Within the listing below, the lines to output run from the one containing "def State.withCell (s" through the one containing "obtain ⟨hp, hg⟩ := h"; copy them exactly and nothing else.

● **Recorded information**
+ + + + + + +

theorem presenceSetup?_carried (m : WakeMask) {high : Nat} (clear : Bool) (hl : 8 ≤ high) (hh : high ≤ 31) :
    presenceSetup? [yesNo m.fill, yesNo m.slot, yesNo m.lineFault, yesNo m.outboxHigh, byteOf high, yesNo clear] =
      some (m, high, clear) := by
  have hread : natAt [yesNo m.fill, yesNo m.slot, yesNo m.lineFault, yesNo m.outboxHigh, byteOf high,
      yesNo clear] 4 = high := toNat_byteOf_of_lt (by omega)
  unfold presenceSetup?
  rw [hread]
  simp only [byteAt, List.getD_cons_zero, List.getD_cons_succ, yesNo?_yesNo, Option.bind_eq_bind, Option.bind_some]
  exact if_pos ⟨hl, hh⟩

theorem length_be24 (c : BitVec 24) : (be24 c).length = 3 := rfl

theorem execPresenceSetup_carried {m : WakeMask} {high : Nat} {clear : Bool} (hl : 8 ≤ high) (hh : high ≤ 31)
    (h : Accepted s .presenceSetup tag [yesNo m.fill, yesNo m.slot, yesNo m.lineFault, yesNo m.outboxHigh,
      byteOf high, yesNo clear]) :
    execPresenceSetup s = done ((s.presenceSet m high clear).withReply .presenceSetup tag
      (0x00 :: s.presenceContent m high) []) := by
  unfold execPresenceSetup
  rw [State.dispatch_accepted h, presenceSetup?_carried m clear hl hh]
  exact congrArg done (h.answerInline (s.presenceContent m high) (State.presenceSet m high clear) (fun _ => rfl)
    (fun _ => rfl) (by simp [State.presenceContent, length_be24]))

theorem toNat_le_one_of_yesNo? {b : Byte} {v : Bool} (h : yesNo? b = some v) : b.toNat ≤ 1 := by
  by_contra hb
  rw [yesNo?_eq_none (by omega)] at h
  cases h

/-- PRESENCE_SETUP is read only where every value is in range (R168). -/
theorem presenceSetup?_eq_none {body : List Byte}
    (h : 1 < natAt body 0 ∨ 1 < natAt body 1 ∨ 1 < natAt body 2 ∨ 1 < natAt body 3 ∨ natAt body 4 < 8 ∨
      31 < natAt body 4 ∨ 1 < natAt body 5) : presenceSetup? body = none := by
  rw [Option.eq_none_iff_forall_ne_some]
  intro x hx
  simp only [presenceSetup?, Option.bind_eq_bind, Option.bind_eq_some_iff] at hx
  obtain ⟨_, hfill, _, hslot, _, hfault, _, hout, _, hclear, hx⟩ := hx
  have h0 : natAt body 0 ≤ 1 := toNat_le_one_of_yesNo? hfill
  have h1 : natAt body 1 ≤ 1 := toNat_le_one_of_yesNo? hslot
  have h2 : natAt body 2 ≤ 1 := toNat_le_one_of_yesNo? hfault
  have h3 : natAt body 3 ≤ 1 := toNat_le_one_of_yesNo? hout
  have h5 : natAt body 5 ≤ 1 := toNat_le_one_of_yesNo? hclear
  rw [if_neg (by omega)] at hx
  cases hx

/-! ### The removal of the doze reply -/

/-- ATTN is not asserted in DOZING and in WAKING (R151). -/
theorem State.attnCondition_dozing (h : s.presence.state = .dozing ∨ s.presence.state = .waking) :
    s.attnCondition = false := by
  unfold State.attnCondition
  rcases h with h | h <;> rw [h] <;> rfl

theorem State.ackStep_doze {ack : Byte} {rest : List OutEntry} {e : OutEntry} (hout : s.link.outbox = e :: rest)
    (hs : e.sent = true) (hq : e.seq = ack) (hn : s.link.notices = []) (hp : s.presence.state = .dozeRequested)
    (hd : s.presence.dozeReply = some ack) :
    s.ackStep ack = { s with
      link := { s.link with outbox := rest, lastRemoved := ack }
      presence := { s.presence with
        dozeReply := none, state := if s.presence.causes = 0 then .dozing else .waking }
      pool := s.pool.release .outbox e.msg.cells } := by
  have hi : s.link.outbox.findIdx? (fun e => e.sent && e.seq == ack) = some 0 := by
    rw [hout]
    exact findIdx?_split _ [] rest e (by simp) (by simp [hs, hq])
  have htake : s.link.outbox.take (0 + 1) = [e] := by rw [hout]; rfl
  have hdrop : s.link.outbox.drop (0 + 1) = rest := by rw [hout]; rfl
  have hack : s.presence.acknowledge [e] = { s.presence with
      dozeReply := none, state := if s.presence.causes = 0 then .dozing else .waking } := by
    unfold Presence.acknowledge
    rw [hd]
    exact if_pos ⟨hp, by simp [hq]⟩
  unfold State.ackStep
  rw [hi]
  change s.removeAcked (0 + 1) ack = _
  unfold State.removeAcked
  simp only [htake, hdrop, hack]
  rw [State.drainNotices_empty (by exact hn)]
  rfl

end

end Sys2Proof.Machine

namespace Sys2Proof
open Machine

/-- Settles O37: each request by what its body carries. -/
theorem sleepAndPresenceSetupReply : Obligations.SleepAndPresenceSetupReply := by
  unfold Obligations.SleepAndPresenceSetupReply
  intro s tag
  refine ⟨fun h ha => execSleep_accepted h ha, fun m high clear hl hh h => execPresenceSetup_carried hl hh h,
    fun a b c d high o hr h => ?_⟩
  rw [exec_presenceSetup]
  unfold execPresenceSetup
  rw [State.dispatch_accepted h, presenceSetup?_eq_none (body := [a, b, c, d, high, o]) hr]
  exact congrArg done (h.refuse .badField)

/-- Settles O38: a cause by its class and the state, and the ACK that removes the doze reply. -/
theorem presenceSettlesAndWakes : Obligations.PresenceSettlesAndWakes := by
  unfold Obligations.PresenceSettlesAndWakes
  refine ⟨fun p c => ⟨⟨rfl, rfl, fun _ => rfl, fun _ => rfl, rfl, rfl⟩, Presence.give_discards, Presence.give_joins,
    Presence.give_wakes⟩, fun s ack rest e hx hout hs hq hn hp hd => ?_⟩
  refine ⟨_, exec_getAck hx ack, ?_⟩
  rw [State.ackStep_doze hout hs hq hn hp hd]
  refine ⟨rfl, State.attnCondition_dozing ?_, rfl, rfl, rfl, fun hc => ⟨if_pos hc, ?_⟩,
    fun hc => ⟨if_neg hc, ?_⟩⟩
  · by_cases hc : s.presence.causes = 0
    · exact .inl (if_pos hc)
    · exact .inr (if_neg hc)
  · refine decide_eq_false fun hw => ?_
    have hdoze : PresenceState.dozing = .waking := (if_pos hc).symm.trans hw
    cases hdoze
  · exact decide_eq_true (if_neg hc)

end Sys2Proof
end

section
/-! The receiver: a frame begins, its bytes are placed, and activity ends (R11 to R13). -/

namespace Sys2Proof.Machine

/-! ### FRAME_START -/

section

variable {s : State} {dt : Nat}

theorem exec_frameStart_own (hh : (s.elapse dt).line.hears = true) (hr : s.line.receiver = .idle) {g : Grant}
    {start : Nat} {bytes : List Byte} (ht : s.line.transmitter = .sending g start bytes) :
    exec (.frameStart dt) s = done ((s.elapse dt).setReceiver .following) := by
  change execFrameStart dt s = _
  unfold execFrameStart
  simp only [State.elapse_line_transmitter, State.elapse_line_receiver, ht]
  exact if_pos ⟨hh, hr⟩

theorem exec_frameStart_other (hh : (s.elapse dt).line.hears = true) (hr : s.line.receiver = .idle)
    (ht : ∀ g start bytes, s.line.transmitter ≠ .sending g start bytes) :
    exec (.frameStart dt) s = done (State.closeSlot { s.elapse dt with line :=
      { (s.elapse dt).line.otherActivity (s.elapse dt).line.point with receiver := .receiving [] } }).arbitrate := by
  change execFrameStart dt s = _
  unfold execFrameStart
  simp only [State.elapse_line_transmitter, State.elapse_line_receiver]
  rw [if_pos ⟨hh, hr⟩]

end

/-! ### One byte -/

section

variable {s : State} {bs : List Byte} {b : Byte}

theorem storedComplete_eq_false (h : bs.length < 7 ∨ bs.length < 7 + natAt bs 6) : storedComplete bs = false := by
  unfold storedComplete
  rw [Bool.and_eq_false_iff, decide_eq_false_iff_not, decide_eq_false_iff_not]
  omega

theorem needsCell_iff (bs : List Byte) : needsCell bs = true ↔ bs.length % 64 = 0 := beq_iff_eq

theorem natAt_last (h : bs.length = 6) : natAt (bs ++ [b]) 6 = b.toNat := by
  have hb : byteAt (bs ++ [b]) 6 = b := by
    rw [← h]
    exact byteAt_append_right bs [b] 0
  exact congrArg BitVec.toNat hb

/-- A byte shows a malformed frame at the fourth stored byte and at the seventh (R3). -/
theorem foundMalformed_append (bs : List Byte) (b : Byte) :
    foundMalformed (bs ++ [b]) = true ↔
      (bs.length = 3 ∧ isStation (halfAt (bs ++ [b]) 2) = false) ∨ (bs.length = 6 ∧ 248 < b.toNat) := by
  have hl : (bs ++ [b]).length = bs.length + 1 := by simp
  have hlast : bs.length = 6 → natAt (bs ++ [b]) 6 = b.toNat := natAt_last
  unfold foundMalformed
  rw [hl]
  simp only [Bool.or_eq_true, Bool.and_eq_true, beq_iff_eq, Bool.not_eq_true', decide_eq_true_iff]
  constructor
  · rintro (⟨h, hs⟩ | ⟨h, hs⟩)
    · exact .inl ⟨by omega, hs⟩
    · rw [hlast (by omega)] at hs
      exact .inr ⟨by omega, hs⟩
  · rintro (⟨h, hs⟩ | ⟨h, hs⟩)
    · exact .inl ⟨by omega, hs⟩
    · rw [hlast h]
      exact .inr ⟨by omega, hs⟩

section

variable (hr : s.line.receiver = .receiving bs) (hc : storedComplete bs = false)
include hr hc

/-- The state with the cell claimed that a byte behind `bs` needs (R12). -/
def State.withCell (s : State) (bs : List Byte) : State := if needsCell bs then s.claim .receive 1 else s

theorem State.receiveByte_noCell (hn : bs.length % 64 = 0) (ho : s.pool.ordinaryOk 1 = false) :
    s.receiveByte b = s.dropFrame .discarding { s.line.counters with noCell := bump s.line.counters.noCell } := by
  unfold State.receiveByte
  rw [hr]
  simp [hc, ho, (needsCell_iff bs).mpr hn]

theorem State.receiveByte_claims (ho : bs.length % 64 = 0 → s.pool.ordinaryOk 1 = true) :
    s.receiveByte b = if foundMalformed (bs ++ [b]) then
        (s.withCell bs).dropFrame .discarding
          { (s.withCell bs).line.counters with malformed := bump (s.withCell bs).line.counters.malformed }
      else (s.withCell bs).setReceiver (.receiving (bs ++ [b])) := by
  have hrefused : (needsCell bs && !s.pool.ordinaryOk 1) = false := by
    cases hn : needsCell bs with
    | false => rfl
    | true => rw [ho ((needsCell_iff bs).mp hn)]; rfl
  unfold State.receiveByte State.withCell
  rw [hr]
  simp [hc, hrefused]

end

end

/-! ### Bytes one after another -/

/-- The line as it stands with the present point as a point of other activity (R4). -/
def Line.active (l : Line) : Prop := l.lastActivity = l.point ∧ l.gap = .long

theorem Line.active.otherActivity {l : Line} (h : l.active) : l.otherActivity l.point = l := by
  obtain ⟨hp, hg⟩ := h
  cases l
  cases hp
  cases hg
  rfl

theorem State.receiveByte_active {s : State} (h : s.line.active) (b : Byte) : (s.receiveByte b).line.active := by
  unfold State.receiveByte
  split
  · split
    · exact h
    · split
      · exact h
      · dsimp only
        split <;> split <;> exact h
  · exact h

theorem State.foldl_receiveByte_active (bs : List Byte) :
    ∀ {s : State}, s.line.active → (bs.foldl State.receiveByte s).line.active := by
  induction bs with
  | nil => exact fun h => h
  | cons b bs ih => exact fun h => ih (State.receiveByte_active h b)

/-- Outside IN_FRAME no byte is placed. -/
theorem State.receiveByte_not_receiving {s : State} (h : ∀ bs, s.line.receiver ≠ .receiving bs) (b : Byte) :
    s.receiveByte b = s := by
  unfold State.receiveByte
  cases hr : s.line.receiver with
  | receiving bs => exact absurd hr (h bs)
  | _ => rfl

theorem State.foldl_receiveByte_not_receiving {s : State} (h : ∀ bs, s.line.receiver ≠ .receiving bs)
    (bs : List Byte) : bs.foldl State.receiveByte s = s := by
  induction bs with
  | nil => rfl
  | cons b bs ih => rw [List.foldl_cons, State.receiveByte_not_receiving h, ih]

theorem State.receiveBytes_receiving {s : State} {bs : List Byte} (h : s.line.receiver = .receiving bs)
    (new : List Byte) : s.receiveBytes new = new.foldl State.receiveByte (s.setLineGap s.line.point) := by
  unfold State.receiveBytes
  rw [h]

theorem State.receiveBytes_not_receiving {s : State} (h : ∀ bs, s.line.receiver ≠ .receiving bs)
    (new : List Byte) : s.receiveBytes new = s := by
  unfold State.receiveBytes
  cases hr : s.line.receiver with
  | receiving bs => exact absurd hr (h bs)
  | _ => rfl

theorem State.receiveBytes_active {s : State} (h : s.line.active) (new : List Byte) :
    s.receiveBytes new = new.foldl State.receiveByte s := by
  by_cases hr : ∃ bs, s.line.receiver = .receiving bs
  · obtain ⟨bs, hr⟩ := hr
    rw [State.receiveBytes_receiving hr]
    unfold State.setLineGap
    rw [h.otherActivity]
  · have hn : ∀ bs, s.line.receiver ≠ .receiving bs := fun bs hb => hr ⟨bs, hb⟩
    rw [State.receiveBytes_not_receiving hn, State.foldl_receiveByte_not_receiving hn]

/-- Bytes that arrive together are judged as they are one part after the other (log 22). -/
theorem State.receiveBytes_append (s : State) (a b : List Byte) :
    s.receiveBytes (a ++ b) = (s.receiveBytes a).receiveBytes b := by
  by_cases hr : ∃ bs, s.line.receiver = .receiving bs
  · obtain ⟨bs, hr⟩ := hr
    have hact : (s.setLineGap s.line.point).line.active := ⟨rfl, rfl⟩
    rw [State.receiveBytes_receiving hr, State.receiveBytes_receiving hr, List.foldl_append,
      State.receiveBytes_active (State.foldl_receiveByte_active a hact)]
  · have hn : ∀ bs, s.line.receiver ≠ .receiving bs := fun bs hb => hr ⟨bs, hb⟩
    rw [State.receiveBytes_not_receiving hn, State.receiveBytes_not_receiving hn, State.receiveBytes_not_receiving hn]

/-! ### The signals are not looked at -/

/-- The state with other signals. -/
def State.withPins (s : State) (p : Pins) : State := { s with pins := p }

theorem State.receiveByte_withPins (s : State) (p : Pins) (b : Byte) :
    (s.withPins p).receiveByte b = (s.receiveByte b).withPins p := by
  unfold State.receiveByte
  cases hr : s.line.receiver with
  | receiving bs =>
    have hr' : (s.withPins p).line.receiver = .receiving bs := hr
    rw [hr']
    dsimp only
    cases storedComplete bs with
    | true => rfl
    | false =>
      cases hn : needsCell bs with
      | false => cases foundMalformed (bs ++ [b]) <;> rfl
      | true =>
        have hp : (s.withPins p).pool.ordinaryOk 1 = s.pool.ordinaryOk 1 := rfl
        rw [hp]
        cases s.pool.ordinaryOk 1 with
        | false => rfl
        | true => cases foundMalformed (bs ++ [b]) <;> rfl
  | _ =>
    have hr' : (s.withPins p).line.receiver = s.line.receiver := rfl
    rw [hr', hr]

+ + + + + + +

● **Written solution**
def State.withCell (s : State) (bs : List Byte) : State := if needsCell bs then s.claim .receive 1 else s

theorem State.receiveByte_noCell (hn : bs.length % 64 = 0) (ho : s.pool.ordinaryOk 1 = false) :
    s.receiveByte b = s.dropFrame .discarding { s.line.counters with noCell := bump s.line.counters.noCell } := by
  unfold State.receiveByte
  rw [hr]
  simp [hc, ho, (needsCell_iff bs).mpr hn]

theorem State.receiveByte_claims (ho : bs.length % 64 = 0 → s.pool.ordinaryOk 1 = true) :
    s.receiveByte b = if foundMalformed (bs ++ [b]) then
        (s.withCell bs).dropFrame .discarding
          { (s.withCell bs).line.counters with malformed := bump (s.withCell bs).line.counters.malformed }
      else (s.withCell bs).setReceiver (.receiving (bs ++ [b])) := by
  have hrefused : (needsCell bs && !s.pool.ordinaryOk 1) = false := by
    cases hn : needsCell bs with
    | false => rfl
    | true => rw [ho ((needsCell_iff bs).mp hn)]; rfl
  unfold State.receiveByte State.withCell
  rw [hr]
  simp [hc, hrefused]

end

end

/-! ### Bytes one after another -/

/-- The line as it stands with the present point as a point of other activity (R4). -/
def Line.active (l : Line) : Prop := l.lastActivity = l.point ∧ l.gap = .long

theorem Line.active.otherActivity {l : Line} (h : l.active) : l.otherActivity l.point = l := by
  obtain ⟨hp, hg⟩ := h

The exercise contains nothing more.